**Your goal**
Give again, word for word, every line in the entries below from the line with "one is due. -/" up to and including the line with "(18 R444). -/", and no other line.

**Information shown**

-- ==== Sys2Proof/Safety.lean ====
section
/-! DEFINITION. What statements are made of: answers of commands, starts of descriptors, records, canonical memory, a legal clock,
and the groups of commands that share a frame. -/
namespace Sys2Proof.Machine

/-- The command answers a next state with the property. -/
def Answers (i : Instr) (s : State) (p : State → Prop) : Prop := ∃ t, exec i s = .next t ∧ p t

/-! ### Ring commands (12 R284 to R289, R299) -/

/-- The descriptor stands at the head of its ring, is the command of `spec`, may start now, and passes the common checks (R289). -/
def Starts (spec : CmdSpec) (d : Desc) (s : State) : Prop :=
  byteAt d.bytes 0 = spec.opcode ∧
  s.ringReady d.ring.val spec.entries spec.usesSlot (byteAt d.bytes 2 % 8) = true ∧
  (spec.admin = true → s.ringAdmin d.ring.val = true) ∧
  (spec.usesSlot = true →
    bitAt (s.ringSlots d.ring.val) (byteAt d.bytes 2 % 8) = true ∧ (s.slot (byteAt d.bytes 2 % 8)).killing = false) ∧
  reservedZero spec d.bytes = true ∧
  (spec.needsSurvey = true → s.loaded (byteAt d.bytes 2 % 8) = true)

/-- The command of Table 12-2 that a ring-command row starts, with its descriptor. -/
def ringCmd : Instr → Option (CmdSpec × Desc)
  | .nop d => some (nopSpec, d) | .surveyLoad d _ => some (surveyLoadSpec, d) | .surveyUnload d _ => some (unloadSpec, d)
  | .runStep d => some (runStepSpec, d) | .setStepParams d _ => some (stepParamsSpec, d) | .rearmStream d => some (rearmSpec, d)
  | .copy d _ _ => some (copySpec d.bytes, d) | .fence d => some (fenceSpec, d) | .barrier d => some (barrierSpec, d)
  | .killJob d _ => some (killSpec, d) | .biasSet d => some (biasSetSpec, d) | .powerSet d => some (powerSetSpec, d)
  | .bundleLoad d _ => some (bundleLoadSpec, d) | .sealRelease d => some (sealReleaseSpec, d) | .sealExport d => some (sealExportSpec, d)
  | _ => none

/-- The command waits for nothing of its own before it starts: a third RUN_STEP or parameter set of a slot waits at its ring's head
(12 R286, R16), as do a bundle or release whose region is in use and a command already being worked on (R293, R296, R400, R405). -/
def unheld (i : Instr) (s : State) : Bool :=
  match i with
  | .runStep d => s.stepFree (byteAt d.bytes 2 % 8)
  | .setStepParams d _ => s.paramsFree (byteAt d.bytes 2 % 8) (leAt d.bytes 16 4) &&
      s.cage.started.all fun x => x.ring != d.ring || (match x.kind with | .stepParams j => j.waiting | _ => true)
  | .barrier d => (s.onRing d.ring.val).all fun x => match x.kind with | .barrier k _ => k.sent.isSome | _ => true
  | .bundleLoad d view => !s.copyOver (leAt d.bytes 32 6)
      (4096 * ceilDiv (match view.range true (leAt d.bytes 16 8 + 8) 8 with | .ok b => leAt b 0 8 | _ => 0) 4096)
  | .sealRelease d => !s.exporting (leAt d.bytes 16 1 % 16)
  | .sealExport d => !(match s.sealedAt (leAt d.bytes 16 1 % 16) with | some x => s.setRunning x | none => false)
  | _ => true

/-- The state in which a descriptor's own work begins, and the descriptor as it is listed (R284). -/
def begun (spec : CmdSpec) (kind : StartedKind) (d : Desc) (s : State) : State × Started := s.begin spec d kind

/-- The descriptor is among the started ones, doing this. -/
def StartedAs (d : Desc) (t : State) (p : StartedKind → Bool) : Prop :=
  ∃ x ∈ t.cage.started, x.ring = d.ring ∧ p x.kind = true

/-- A descriptor whose record can be written at once and that asks for one with this status (11 R266, R277; 12 R299). -/
def RecordDue (flags status : Nat) (s : State) : Prop :=
  s.busOn = true ∧ s.cxl.cageStopped = false ∧ (status ≠ 0 ∨ bitAt flags 1 = false)

/-- A completion record of the ring, at the entry that was next, with the status (12 Table 12-5). -/
def Recorded (ring : Fin 32) (status : Nat) (s t : State) : Prop :=
  ∃ r, Output.completion ring (s.ring ring.val).cqTail (s.ringTag ring.val) (s.ringCq ring.val + 64 * (s.ring ring.val).cqTail) r ∈ t.out ∧
    byteAt r 16 = status

/-- A started descriptor has ended with the status: it is no longer listed, and its record is written where one is due. -/
def Finished (d : Started) (status : Nat) (s t : State) : Prop :=
  (∀ x ∈ t.cage.started, x.serial ≠ d.serial) ∧
  (RecordDue (byteAt d.header 1) status s → Recorded d.ring status s t)

/-- A fetched descriptor has ended with the status in the step that started it. -/
def EndsAtOnce (d : Desc) (status : Nat) (s t : State) : Prop :=
  (∀ x ∈ t.cage.started, x.serial ≠ s.cage.serial) ∧
  (RecordDue (byteAt d.bytes 1) status s → Recorded d.ring status s t)

/-! ### Registers and events -/

/-- A BAR0 write takes effect at once: the host reaches the device, which runs in A0 without a reset in progress, and in RUN the
write carries the TEE indication (20 R485, R486; 11 R272). -/
def WriteOpen (tee : Bool) (s : State) : Prop :=
  s.barOpen = true ∧ s.pwr.resetting = none ∧ s.pwr.phase = .running ∧ (s.cxl.tdi = .run → tee = true) ∧ s.pwr.idle = 0 ∧
  s.pwr.a4Wait = false

/-- Every counter of a range, and its latched high word, reads 0. -/
def CountersZero (lo hi : Nat) (t : State) : Prop :=
  ∀ o, lo ≤ o → o < hi → t.ctr o = 0 ∧ tblGet (fun _ => 0) t.latches o = 0

/-- The newest record of the log is this event, the first after those of `s` (18 R442 to R444). -/
def Logged (code : Nat) (cls : EvClass) (slot : Option (Fin 8)) (payload : List Byte) (s t : State) : Prop :=
  ∃ e, t.ras.log.head? = some e ∧ e.code = code ∧ e.cls = cls ∧ e.slot = slot ∧ e.payload = payload ∧
    e.seq = (s.ras.seq + 1) % 2 ^ 32 ∧ e.tally = s.clk.tally

/-- The log has grown by records one of which is of this event; of all it keeps the newest 8,192 (18 R444). -/
def Raised (code : Nat) (s t : State) : Prop :=
  ∃ new : List EventRec, (∃ e ∈ new, e.code = code) ∧ t.ras.log = (new ++ s.ras.log).take 8192

/-- The next idle step ends an MCLK cycle: no command waits, the root is locked, the device runs, and no MCTP message is held. -/
def CycleEnds (s : State) : Prop :=
  s.pending = [] ∧ s.clk.locked = true ∧ s.pwr.phase = .running ∧ (s.clk.root + 8) % 16 = 0 ∧ s.sec.mctp = []

/-! ### Invariants -/

/-- Every memory of the package is in its canonical form: HBM lists rising addresses and no zero byte. -/
def HbmCanonical (s : State) : Prop := tblWf (fun _ => (0 : Byte)) s.hbm.cells = true

/-- The ACLK step in force, the one requested and the one that waits for its voltage are the four of 15 Table 15-1. -/
def ClockLegal (s : State) : Prop :=
  s.clk.step ≤ 3 ∧ s.clk.req ≤ 3 ∧ ∀ w, s.clk.volt = some w → w.step ≤ 3

/-- What the bounded stores hold at most: the log of 18 R444, the record store of 11 R266, the sessions of 16 R392, the
translations of 11 R273. -/
def StoresBounded (s : State) : Prop :=
  s.ras.log.length ≤ 8192 ∧ s.cage.held.length ≤ 64 ∧ s.sec.sessions.length ≤ 4 ∧ s.cxl.atc.length ≤ 1024

/-! ### Frames -/

/-- Every byte of HBM reads as before. -/
def SameMemory (s t : State) : Prop := ∀ a, t.hbmByte a = s.hbmByte a

/-- The kinds of state of the block: the parts of State, the queue of commands apart, and the bytes of HBM apart from the rest of it. -/
inductive Field
  | regs | held | ctrs | latches | clk | pwr | ras | sec | cxl | cage | memory | hbm | slots | flow | fab | jtag | boundary | out | fresh
  deriving DecidableEq, Repr

/-- This kind of state is the same in both. -/
def Field.Same (f : Field) (s t : State) : Prop :=
  match f with
  | .regs => t.regs = s.regs | .held => t.held = s.held | .ctrs => t.ctrs = s.ctrs | .latches => t.latches = s.latches
  | .clk => t.clk = s.clk | .pwr => t.pwr = s.pwr | .ras => t.ras = s.ras | .sec => t.sec = s.sec | .cxl => t.cxl = s.cxl
  | .cage => t.cage = s.cage | .memory => t.hbm.cells = s.hbm.cells | .hbm => t.hbm = s.hbm | .slots => t.slots = s.slots
  | .flow => t.flow = s.flow | .fab => t.fab = s.fab | .jtag => t.jtag = s.jtag | .boundary => t.boundary = s.boundary
  | .out => t.out = s.out | .fresh => t.fresh = s.fresh

/-- All kinds, and all but these. -/
def Field.all : List Field :=
  [.regs, .held, .ctrs, .latches, .clk, .pwr, .ras, .sec, .cxl, .cage, .memory, .hbm, .slots, .flow, .fab, .jtag, .boundary, .out, .fresh]
def Field.but (l : List Field) : List Field := Field.all.filter fun f => !l.contains f

/-- The kinds of state a command may change; the frame of each command is that every other kind stays as it is. -/
def footprint : Instr → List Field
  | .nop _ | .sealExport _ => [.ctrs, .pwr, .cxl, .cage, .out]
  | .surveyLoad _ _ => [.ctrs, .pwr, .ras, .sec, .cxl, .cage, .memory, .hbm, .slots, .flow, .out]
  | .surveyLoadComplete _ => Field.but [.held, .clk, .fab, .jtag, .boundary, .fresh]
  | .surveyUnload _ _ | .killJob _ _ | .cxlLinkDown | .mgmtJobKill _ _ _
    => Field.but [.held, .latches, .clk, .sec, .jtag, .boundary, .fresh]
  | .runStep _ => [.ctrs, .pwr, .ras, .cxl, .cage, .slots, .flow, .out]
  | .runStepComplete _ => [.ctrs, .cxl, .cage, .memory, .hbm, .slots, .flow, .out]
  | .setStepParams _ _ => [.ctrs, .pwr, .ras, .sec, .cxl, .cage, .memory, .hbm, .slots, .out]
  | .rearmStream _ => [.ctrs, .pwr, .cxl, .cage, .flow, .out]
  | .copy _ _ _ | .copyComplete _ _ _ _ => Field.but [.regs, .held, .latches, .clk, .jtag, .boundary, .fresh]
  | .fence _ | .completionHeadPoll _ _ | .fwWriteComplete | .nvGateTimeout | .cacheEnableWrite _ _ => [.ctrs, .pwr, .ras, .cxl, .cage, .out]
  | .fenceComplete _ => [.ctrs, .cxl, .cage, .out]
  | .barrier _ => [.ctrs, .pwr, .ras, .cxl, .cage, .flow, .fab, .out]
  | .barrierTimeout _ => [.ctrs, .cxl, .cage, .flow, .out]
  | .killComplete _ => [.regs, .ctrs, .pwr, .ras, .cxl, .cage, .memory, .hbm, .slots, .flow, .out]
  | .biasSet _ => [.ctrs, .pwr, .cxl, .cage, .hbm, .out]
  | .powerSet _ => [.ctrs, .clk, .pwr, .ras, .cxl, .cage, .out]
  | .bundleLoad _ _ | .bundleLoadComplete _ | .debugUnlockScrubDone | .translationCompletion _ _ _ _ | .pageRequestResponse _ _ _
  | .pageRequestTimeout _ _ => [.ctrs, .pwr, .ras, .sec, .cxl, .cage, .memory, .hbm, .out]
  | .sealRelease _ => [.ctrs, .pwr, .sec, .cxl, .cage, .out]
  | .sealExportComplete _ => Field.but [.regs, .held, .latches, .clk, .jtag, .boundary]
  | .doorbellSnoop _ _ _ | .cxlLinkUp _ | .fabricNoManager | .fdRetryExhausted _ | .linkctlFlitReceive _ _ | .preemptVerify _ _
    => [.ctrs, .pwr, .ras, .cxl, .cage, .fab, .out]
  | .eventRingHeadPoll _ => [.regs, .ctrs, .pwr, .ras, .cxl, .cage, .out]
  | .registerWrite _ | .cuCtlCntClr _ _ | .muCtlCntClr _ _ | .millCtlCntClr _ | .memCtlCntClr _ | .cxlCtlCntClr _ | .cageCtlCntClr _
  | .portCtlCntClr _ _ | .fabCfgCntClr _ | .tallyCfgCntClr _ | .pwrCtlCntClr _ | .rasCfgCntClr _ | .glbCtlCntClr _ | .ringCtlEn _ _ _ _
  | .evqEn _ _ | .jobctlHoistCfgEn _ _ _ | .jobctlSluiceCfgEn _ _ _ | .tallySetHi _ _ | .dbgCtlChalNew _ | .dbgCtlSubmit _
  | .rasUnitFence _ _ | .rasUnitReturn _ _ | .rasUnitRestore _ _ | .fwCtlStage _ _ | .fwCtlActivate _ | .fwCtlCommit _ | .idleExitComplete
    => Field.but [.jtag, .boundary]
  | .counterLowRead _ | .ptpTxtsPop _ _ => [.ctrs, .latches, .cxl, .fab, .out]
  | .siteFence _ _ | .hostBar2Access _ _ _ | .tokenArrival _ _ | .tileIssue _ | .shadowDrain _ _ _ _ _ | .panelFillComplete _ _ _ _
  | .spillReturn _ _ _ | .coalHoldExpiry _ | .bankWake _ _ | .sluiceContribution _ | .redReceive _ | .sluiceResidueFatal _
  | .fmtChannelFail _ _ | .neighbourTimeout _ | .epochConfirmTimeout _ | .joinReport _ | .peerNew _ | .peerLost _ | .fdRetrainTimeout _
  | .meshLinkFail _ _ | .bridgeFail _ | .ceThreshold _ _ | .hbmChannelFail _ _
    => [.ctrs, .pwr, .ras, .cxl, .cage, .slots, .flow, .fab, .out]
  | .selftestComplete _ _ => [.ctrs, .pwr, .ras, .cxl, .cage, .flow, .out]
  | .fwCtlRecover | .nvOperationStart | .hbmRefresh _ _ => [.pwr]
  | .busMasterEnableWrite _ | .priEnableWrite _ | .hdmDecoderCommit _ _ _ | .lockedItemChange _ | .stopInterface | .ideKm _
  | .ideStreamReceive _ _ | .msixMaskClear _ => Field.but [.held, .latches, .clk, .jtag, .boundary, .fresh]
  | .lockInterface | .startInterface => [.cxl, .out]
  | .getVersion _ | .getCapabilities _ | .negotiateAlgorithms _ _ | .getCertificate _ _ _ _ | .keyUpdate _ _ | .endSession _ _
    => [.sec, .out]
  | .challenge _ _ _ | .getMeasurements _ _ _ _ | .keyExchange _ => [.sec, .out, .fresh]
  | .heartbeatTimeout _ => [.sec]
  | .cdatRead => [.out]
  | .pldmFwUpdate _ => [.ctrs, .pwr, .ras, .sec, .cxl, .cage, .out]
  | .jtagIdcode | .jtagExtest => [.jtag, .out]
  | .jtagBypass => [.jtag]
  | .jtagSamplePreload _ _ => [.jtag, .boundary, .out]
  | .hostCxlMemRead _ _ _ | .hostCxlMemWrite _ _ _ | .bankRetainEntry _ _ | .stagingChunkCredit _ _ | .millRunApply _ _ _ | .runDelivery _
    => [.ctrs, .pwr, .ras, .cxl, .cage, .memory, .hbm, .slots, .flow, .fab, .out]
  | .atsInvalidation _ _ _ => [.ctrs, .cxl, .out]
  | .powerOnReset _ _ _ => Field.but [.out]
  | .firmwareBoot _ => Field.but [.held, .latches, .jtag, .boundary, .fresh]
  | .rootLockLoss => Field.but [.out, .fresh]
  | .perst _ _ | .cxlReset _ | .secondaryBusReset => Field.but [.held, .latches, .sec, .jtag, .boundary, .fresh]
  | .thermalSample _ => [.ctrs, .clk, .pwr, .ras, .cxl, .cage, .slots, .flow, .fab, .out]
  | .thermtrip | .powerLoss _ _ _ => Field.all
  | .pmbusAlert _ _ _ | .sagDetect _ _ | .electionSettled => [.ctrs, .clk, .pwr, .ras, .cxl, .cage, .fab, .out]
  | .voltageTargetReached _ | .aclkStepChange => [.ctrs, .clk, .cxl, .cage, .out]
  | .sagRelease => [.ctrs, .clk, .pwr, .cxl, .cage, .fab, .out]
  | .idleEntry | .dataFlitReceive _ _ => [.ctrs, .pwr, .fab, .out]
  | .a4Entry => [.ctrs, .pwr]
  | .stationFire _ _ | .gatherReadServe _ _ | .amaxExchange | .gatherRspReceive
    => Field.but [.regs, .held, .latches, .clk, .sec, .jtag, .boundary]
  | .tileBoundary _ => [.regs, .held, .ctrs, .pwr, .ras, .cxl, .cage, .slots, .flow, .fab, .out]
  | .accumulatorSwap _ _ | .bankIdleEntry _ _ | .muckerPageScrubbed _ _ | .leaseExpiry => [.ctrs, .flow]
  | .ringCreditReturn _ _ | .millRunArrival _ => [.flow]
  | .watchdogExpiry _ => [.ctrs, .pwr, .ras, .cxl, .cage, .slots, .out]
  | .hoistGatherRequest _ _ _ _ => [.ctrs, .slots, .flow, .fab, .out]
  | .leaseClose | .leaseRevoke | .gatherReqReceive => [.ctrs, .flow, .fab, .out]
  | .barArrive | .barRelease | .barAbort => [.ctrs, .cxl, .cage, .flow, .fab, .out]
  | .fmtErrorReceive => [.ctrs, .pwr, .ras, .cxl, .cage, .slots, .flow, .fab, .out, .fresh]
  | .fmtTransit | .ackReceive | .ackDelayExpiry _ _ | .retransmitTimeout _ _ | .helloSend _ | .mgmtFlood | .replayTimeout _
  | .frameTransmit _ _ | .fdAlignmentDone _ => [.ctrs, .fab, .out]
  | .rateIncrease _ | .addressAssign _ _ | .epochMark | .managerLoss | .ptpSyncSend _ | .ethernetLinkUp _ | .fdTrainingDone _
  | .ptpDelayReqSend _ => [.fab]
  | .hello | .routingTableLoad _ _ _ | .tableRetire | .timexSend _ => [.fab, .out]
  | .epochCommit _ => [.ctrs, .clk, .fab, .out]
  | .fdBringupTimeout _ | .ethernetLinkDown _ => [.ctrs, .fab]
  | .timexFlitReceive _ _ | .frameReceive _ _ => [.ctrs, .clk, .pwr, .ras, .cxl, .cage, .flow, .fab, .out, .fresh]
  | .tallyHoldover => [.clk]
  | .meshFlitCrcError _ _ _ _ => [.ctrs, .ras]
  | .hbmPatrolRead _ _ _ => [.ctrs, .pwr, .ras, .cxl, .cage, .hbm, .slots, .flow, .fab, .out]
  | .odeccStatusRead _ _ => [.ctrs]
  | .pcIdleEntry _ => [.ctrs, .hbm]
  | .pcPowerDownEntry _ | .pcWake _ => [.hbm]
  | .resetComplete => Field.but [.jtag, .boundary, .fresh]
  | .sealReleaseComplete _ => [.ctrs, .sec, .cxl, .cage, .memory, .hbm, .out]
  | .stopInterfaceComplete => [.ctrs, .cxl, .cage, .memory, .hbm, .out]
  | .hoistTableCheckComplete _ _ => [.regs, .ctrs, .pwr, .ras, .cxl, .cage, .hbm, .slots, .flow, .fab, .out]

end Sys2Proof.Machine
end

**Final answer**
/-- A started descriptor has ended with the status: it is no longer listed, and its record is written where one is due. -/
def Finished (d : Started) (status : Nat) (s t : State) : Prop :=
  (∀ x ∈ t.cage.started, x.serial ≠ d.serial) ∧
  (RecordDue (byteAt d.header 1) status s → Recorded d.ring status s t)

/-- A fetched descriptor has ended with the status in the step that started it. -/
def EndsAtOnce (d : Desc) (status : Nat) (s t : State) : Prop :=
  (∀ x ∈ t.cage.started, x.serial ≠ s.cage.serial) ∧
  (RecordDue (byteAt d.bytes 1) status s → Recorded d.ring status s t)

/-! ### Registers and events -/

/-- A BAR0 write takes effect at once: the host reaches the device, which runs in A0 without a reset in progress, and in RUN the
write carries the TEE indication (20 R485, R486; 11 R272). -/
def WriteOpen (tee : Bool) (s : State) : Prop :=
  s.barOpen = true ∧ s.pwr.resetting = none ∧ s.pwr.phase = .running ∧ (s.cxl.tdi = .run → tee = true) ∧ s.pwr.idle = 0 ∧
  s.pwr.a4Wait = false

/-- Every counter of a range, and its latched high word, reads 0. -/
def CountersZero (lo hi : Nat) (t : State) : Prop :=
  ∀ o, lo ≤ o → o < hi → t.ctr o = 0 ∧ tblGet (fun _ => 0) t.latches o = 0

/-- The newest record of the log is this event, the first after those of `s` (18 R442 to R444). -/
def Logged (code : Nat) (cls : EvClass) (slot : Option (Fin 8)) (payload : List Byte) (s t : State) : Prop :=
  ∃ e, t.ras.log.head? = some e ∧ e.code = code ∧ e.cls = cls ∧ e.slot = slot ∧ e.payload = payload ∧
    e.seq = (s.ras.seq + 1) % 2 ^ 32 ∧ e.tally = s.clk.tally

/-- The log has grown by records one of which is of this event; of all it keeps the newest 8,192 (18 R444). -/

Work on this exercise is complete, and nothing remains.